Clinical and genetic aspects of Mayer-Rokitansky-Küster-Hauser syndrome

Affiliations
Review

Clinical and genetic aspects of Mayer-Rokitansky-Küster-Hauser syndrome

Susanne Ledig et al. Med Genet. 2018.

Abstract

The Mayer-Rokitansky-Küster-Hauser (MRKH) syndrome [MIM 277000] is characterised by the absence of a uterus and vagina in otherwise phenotypically normal women with karyotype 46,XX. Clinically, the MRKH can be subdivided into two subtypes: an isolated or type I form can be delineated from a type II form, which is characterised by extragenital malformations. The so-called Müllerian hypoplasia, renal agenesis, cervicothoracic somite dysplasia (MURCS) association can be seen as the most severe phenotypic outcome. The MRKH syndrome affects at least 1 in 4000 to 5000 female new-borns. Although most of the cases are sporadic, familial clustering has also been described, indicating a genetic cause of the disease. However, the mode of inheritance is autosomal-dominant inheritance with reduced penetrance. High-resolution array-CGH and MLPA analysis revealed recurrent aberrations in different chromosomal regions such as TAR susceptibility locus in 1q21.1, chromosomal regions 16p11.2, and 17q12 and 22q11.21 microduplication and -deletion regions in patients with MRKH. Sequential analysis of the genes LHX1, TBX6 and RBM8A, which are located in chromosomal regions 17q12, 16p11.2 and 1q21.1, yielded in the detection of MRKH-associated mutations. In a subgroup of patients with signs of hyperandrogenaemia mutations of WNT4 have been found to be causative. Analysis of another member of the WNT family, WNT9B, resulted in the detection of some causative mutations in MRKH patients.
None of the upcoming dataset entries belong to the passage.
/-- For every state: an element of a bulk copy whose source bytes are in shared memory (or that fills) and whose
destination is the shared memory of its own crew is written once; the latch of the copy, where it has one, counts the
element's bytes off BYTES (a count too small or a malformed latch only writes ERR, and the phase completes where BYTES
and ARRIVE are then 0); and the last element completes the operation in its context; a per-thread element with its
data writes 32 bytes at a shared destination, zeros behind its count, and counts its tag down; an element that has
failed writes nothing and leaves its code to the tag when it is the first. No other byte of the crew's shared memory
changes. An element of a copy with FILL is zeros, whatever SRC is. (spec/10_copy_engine.md R198, R200, R201, R205,
R206) -/
def Obligations.CopiesPerform : Prop :=
  (∀ (s : State) (id i : Nat) (c : Copy) (cr : Crew) (o a b x : Nat), Table.get? s.copies id = some c →
      s.crew? c.crew = some cr → cr.killed = false → s.drainOver c.crew = false → i < c.shape.count → i ∉ c.written →
      (∀ e ∈ s.copies, e.2.stalled = none) → addrForm c.dst = .sh o → c.dests = [c.crew] →
      x = ((o : Int) + c.shape.dstOff i).toNat → b = ((a : Int) + c.shape.srcOff i).toNat →
      (c.fill = true ∨ (addrForm c.src = .sh a ∧ s.enginePoison cr .sh b c.shape.esize = false)) →
      (∀ l, c.latch = some l → l % 16 = 0 ∧ (l + 16 ≤ x ∨ x + c.shape.esize ≤ l) ∧ cr.latchPoisoned l = false ∧
        ((cr.latch l).err = 0 ∨ cr.latchWaiters l (cr.latch l).phase = [])) →
      ∃ t cr', exec (.copyElementWrite id i) s = .next t ∧ t.crew? c.crew = some cr' ∧
        (∀ j < c.shape.esize, Mem.read cr'.shared (x + j) = if c.fill then 0#8 else Mem.read cr.shared (b + j)) ∧
        (∀ j, j < x ∨ x + c.shape.esize ≤ j → (∀ l, c.latch = some l → j < l ∨ l + 16 ≤ j) →
          Mem.read cr'.shared j = Mem.read cr.shared j) ∧
        (∀ l v, c.latch = some l → v = cr.latch l → cr'.latch l =
          if v.malformed then { v with err := if v.err = 0 then 0x010D else v.err }
          else if v.bytes < c.shape.esize then { v with err := if v.err = 0 then 0x0106 else v.err }
          else if v.bytes = c.shape.esize ∧ v.arrive = 0 then { v with bytes := 0, arrive := v.init, phase := !v.phase }
          else { v with bytes := v.bytes - c.shape.esize }) ∧
        if (insertId i c.written).length = c.shape.count then
          Table.get? t.copies id = none ∧ cr'.copyTl = cr.copyTl.finish c.op ∧ cr'.copyFailed = cr.copyFailed
        else Table.get? t.copies id = some { c with written := insertId i c.written } ∧ cr'.copyTl = cr.copyTl) ∧
    (∀ tl n, n ∉ tl.done → (Timeline.finish tl n).counter = tl.counter + ((List.range (tl.done.length + 2)).takeWhile
      fun j => decide (tl.counter + 1 + j = n ∨ tl.counter + 1 + j ∈ tl.done)).length) ∧
    (∀ (s : State) (id : Nat) (e : TElem) (cr : Crew) (th : Thread), Table.get? s.elems id = some e →
      s.crew? e.crew = some cr → Table.get? cr.threads e.tid = some th → cr.killed = false → e.xlate = none →
      s.elemBehind id e = false → s.drainOver e.crew = false →
      (∀ bs o, e.failed = none → e.data = some bs → bs.length ≤ 32 → addrForm e.dst = .sh o →
        ∃ t cr' th', exec (.cptElementPerform id) s = .next t ∧ t.elems = Table.drop s.elems id ∧
          t.crew? e.crew = some cr' ∧ Table.get? cr'.threads e.tid = some th' ∧
          th' = { th with tagCount := Sparse.set 0 th.tagCount e.tag (th.tag e.tag - 1) } ∧
          (∀ j < 32, Mem.read cr'.shared (o + j) = bs.getD j 0#8) ∧
          ∀ j, j < o ∨ o + 32 ≤ j → Mem.read cr'.shared j = Mem.read cr.shared j) ∧
      (∀ f o, e.failed = some f → addrForm e.dst = .sh o →
        ∃ t cr' th', exec (.cptElementPerform id) s = .next t ∧ t.elems = Table.drop s.elems id ∧
          t.crew? e.crew = some cr' ∧ Table.get? cr'.threads e.tid = some th' ∧ cr'.shared = cr.shared ∧
          th' = { th with
            tagCount := Sparse.set 0 th.tagCount e.tag (th.tag e.tag - 1)
            tagErr := if (Table.get? th.tagErr e.tag).isSome then th.tagErr
              else Table.put th.tagErr e.tag { code := f.1, addr := f.2 } }))

/-- For every state with a bundle of one active thread: a far atomic on an aligned main address whose translation
stands sends one request with the operation, the operand of vd (and the comparand above it for cas), the width and the
destination registers, and parks its thread, the effect being outward and nothing else changing but the TLB; an
address of another form traps with ADDR_FORM, and a misaligned one with ALIGN. The response performs the operation at
its home, which is device, peer or host memory, as one access, gives the old value to the destination, promised by la,
and begins a region. An atomic on host memory over PCIe whose operation has no AtomicOp, or that the host answers with
Unsupported Request, traps its thread alone with ATOM_UNSUP and the address, through a handler or to the end of its
crew, where duty row 3 is in hardware mode. A request asks the peer module that homes its location (R335).
(spec/10_copy_engine.md R210, R211, spec/08_thread_control_memory.md R176, spec/22_fabric_collectives.md R335) -/
def Obligations.FarAtomics : Prop :=
  (∀ (s : State) (d : BitVec 7) (o : BitVec 2) (pr : BitVec 5) (la : BitVec 4) (sz sc : BitVec 1) (i : Instr) (op : AtomOp),
      (i, op) ∈ [(Instr.atomFarAdd d o pr la sz sc, AtomOp.add), (.atomFarAnd d o pr la sz sc, .and), (.atomFarOr d o pr la sz sc, .or), (.atomFarXor d o pr la sz sc, .xor), (.atomFarMinI d o pr la sz sc, .minI), (.atomFarMaxI d o pr la sz sc, .maxI), (.atomFarMinN d o pr la sz sc, .minN), (.atomFarMaxN d o pr la sz sc, .maxN), (.atomFarExch d o pr la sz sc, .exch), (.atomFarCas d o pr la sz sc, .cas)] →
      ∀ tid cr th w n addr, s.Solo tid cr th → w = (if sz = 1#1 then 2 else 1) → n = (if op = .cas then 2 * w else w) →
      addr = (th.read64 (pr.setWidth 7 <<< 1)).toNat →
      s.Clear
          { opnds := [lxSrc64 (pr.setWidth 7 <<< 1)], cls := PfxClass.predOnly, blocks := [(d, n)]
            illegal := blockIllegal s.curBudget d n false || decide (d.toNat % n ≠ 0) } →
      (2 ^ 57 ≤ addr → exec i s = .next (s.trap Code.addrForm (s.maskOf fun e => s.cur.active e.1 e.2) addr)) ∧
      (addr < 2 ^ 57 → addr % (4 * w) ≠ 0 →
        exec i s = .next (s.trap Code.align (s.maskOf fun e => s.cur.active e.1 e.2) addr)) ∧
      (addr < 2 ^ 57 → addr % (4 * w) = 0 → th.fifo = [] → s.mainFault cr.ctx addr (4 * w) true = none →
        ∀ r : FarReq, r =
          { crew := s.cur.crew, tid := tid, ctx := cr.ctx, die := cr.die, cluster := cr.homeCluster th, addr := addr
            op := op, wide := decide (sz = 1#1)
            x := if w = 2 then pairOf (th.readReg (th.blockReg d 0)) (th.readReg (th.blockReg d 1))
              else (th.readReg (th.blockReg d 0)).setWidth 64
            cmp := if op ≠ .cas then 0#64
              else if w = 2 then pairOf (th.readReg (th.blockReg d 2)) (th.readReg (th.blockReg d 3))
              else (th.readReg (th.blockReg d 1)).setWidth 64
            dest := if w = 2 then [th.blockReg d 0, th.blockReg d 1] else [th.blockReg d 0]
            la := la.toNat, stage := .sent, group := s.cur.seq, restart := false, xlate := none } →
        (s.byAtomicOp r = false ∨ op = .add ∨ op = .exch ∨ op = .cas →
          ∃ t, exec i s = .next t ∧
            (∀ k, Table.get? t.fars k = if k = s.nextId then some r else Table.get? s.fars k) ∧
            { t with
              crews := s.crews, fars := s.fars, tlb := s.tlb, nextId := s.nextId, nextSeq := s.nextSeq, sent := s.sent } = s ∧
            t.sent = s.sent ++ (match s.translate cr.ctx addr with
              | .found (.peer m p) _ => [.peerRequest m p (4 * w) 2]
              | _ => []) ∧
            t.nextId = s.nextId + 1 ∧ (t.crew? s.cur.crew).map Crew.bare = some cr.outward.bare ∧
            (∀ c, c ≠ s.cur.crew → t.crew? c = s.crew? c) ∧
            (∀ u, u ≠ tid → t.thread? s.cur.crew u = s.thread? s.cur.crew u) ∧
            ∃ th', t.thread? s.cur.crew tid = some th' ∧ th' = { th with
              wait := some (.far s.nextId), parkSeq := th'.parkSeq, parkLen := s.cur.length, parkWord := s.cur.word
              parkPfx := s.cur.pfxWord, parkIssue := s.cur.seq }) ∧
        (s.byAtomicOp r = true → op ≠ .add → op ≠ .exch → op ≠ .cas → rowAssisted (s.dutyRow cr.ctx 3) = false →
          ∃ (u : State) (th' : Thread), exec i s = .next ((u.trapWaiter s.cur.crew tid Code.atomUnsup addr).reap s.cur.crew) ∧
            (∀ k, Table.get? u.fars k = if k = s.nextId then none else Table.get? s.fars k) ∧
            { u with crews := s.crews, fars := s.fars, tlb := s.tlb, nextId := s.nextId, nextSeq := s.nextSeq } = s ∧
            (u.crew? s.cur.crew).map Crew.bare = some cr.outward.bare ∧ (∀ c, c ≠ s.cur.crew → u.crew? c = s.crew? c) ∧
            (∀ v, v ≠ tid → u.thread? s.cur.crew v = s.thread? s.cur.crew v) ∧
            u.thread? s.cur.crew tid = some th' ∧ th' = { th with
              wait := some (.far s.nextId), parkSeq := th'.parkSeq, parkLen := s.cur.length, parkWord := s.cur.word
              parkPfx := s.cur.pfxWord, parkIssue := s.cur.seq }))) ∧
    (∀ (s : State) (id n : Nat) (r : FarReq) (cr : Crew) (th : Thread), Table.get? s.fars id = some r →
      n = (if r.wide then 8 else 4) → r.stage = .sent → s.farBehind r = false → s.crew? r.crew = some cr →
      cr.killed = false → Table.get? cr.threads r.tid = some th → th.wait = some (.far id) →
      ((s.byAtomicOp r = false ∨ s.hostAtomics = true) → r.restart = false → s.mainFault r.ctx r.addr n true = none →
        s.mainPoisoned r.ctx r.addr n = false →
        ∃ t, exec (.farAtomicResponse id) s = .next t ∧ Table.get? t.fars id = none ∧
          ∀ old u, old = leNat (s.readMain r.ctx r.addr n) →
            u = (match r.op.apply (8 * n) old r.x.toNat r.cmp.toNat with
              | some v => s.writeMain r.ctx r.addr (leBytes v n)
              | none => s) →
            t.thread? r.crew r.tid = some (s.closed cr (th.commit th.parkLen (.after r.la)
              (match r.dest with
                | [x, y] => [(.reg x, lo32 (BitVec.ofNat 64 old)), (.reg y, hi32 (BitVec.ofNat 64 old))]
                | [x] => [(.reg x, BitVec.ofNat 32 old)]
                | _ => []))) ∧
            (∀ c v, ¬(c = r.crew ∧ v = r.tid) → t.thread? c v = s.thread? c v) ∧
            (∀ c, (t.crew? c).map Crew.bare = (s.crew? c).map Crew.bare) ∧
            (t.devMem, t.hostMem, t.peerMem, t.mainPoison) = (u.devMem, u.hostMem, u.peerMem, u.mainPoison)) ∧
      (s.byAtomicOp r = true → rowAssisted (s.dutyRow r.ctx 3) = false →
        exec (.atomicopUrCompletion id) s = .next
          (({ s with fars := Table.drop s.fars id }.trapWaiter r.crew r.tid Code.atomUnsup r.addr).reap r.crew)))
Das Mayer-Rokitansky-Küster-Hauser (MRKH) Syndrom [MIM 277000] ist durch einen fehlenden Uterus und eine fehlende Vagina bei phänotypisch unauffälligen Frauen mit dem Karyotyp 46,XX gekennzeichnet. Klinisch werden beim MRKH 2 Subtypen unterteilt: die isolierte oder Typ I Form wird von der Typ II Form, bei der zusätzlich extragenitale Malformationen auftreten, unterschieden. Hierbei kann die sog. MURCS-Assoziation (MURCS: „Müllerian hypoplasia, renal agenesis, cervicothoracic somite dysplasia“) als schwerste phänotypische Ausprägung verstanden werden.Das MRKH tritt bei ca. einem von 4000 bis 5000 weiblichen Neugeborenen auf; die meisten Fälle kommen sporadisch vor. Das Auftreten einiger familiärer Fälle weist auf eine genetische Ursache mit autosomal-dominanter Vererbung und einer reduzierten Penetranz hin.Die Analyse von MRKH-Patientinnen mittels hochauflösender Array-CGH und MLPA führte zur Identifizierung rekurrierender Aberrationen in verschiedenen chromosomalen Regionen wie dem TAR-Suszeptibilitätslokus in 1q21.1, den Regionen 16p11.2 und 17q12 und der Mikroduplikations und –deletionsregion 22q11.21.In den Genen LHX1, TBX6 und RBM8A, die in den chromosomalen Regionen 17q12, 16p11.2, bzw. 1q21.1 lokalisiert sind, wurden zudem MRKH-assoziierte Mutationen nachgewiesen. Hingegen werden Mutationen des Gens WNT4 nur bei einer Subgruppe von Patientinnen mit zusätzlichen Androgenisierungserscheinungen detektiert. Interessanterweise konnten bei der Analyse eines weiteren Mitglieds der WNT-Familie, WNT9B, ebenfalls ursächliche Mutationen bei MRKH-Patientinnen gefunden werden.

Keywords: LHX1; MRKH; TBX6; WNT9B.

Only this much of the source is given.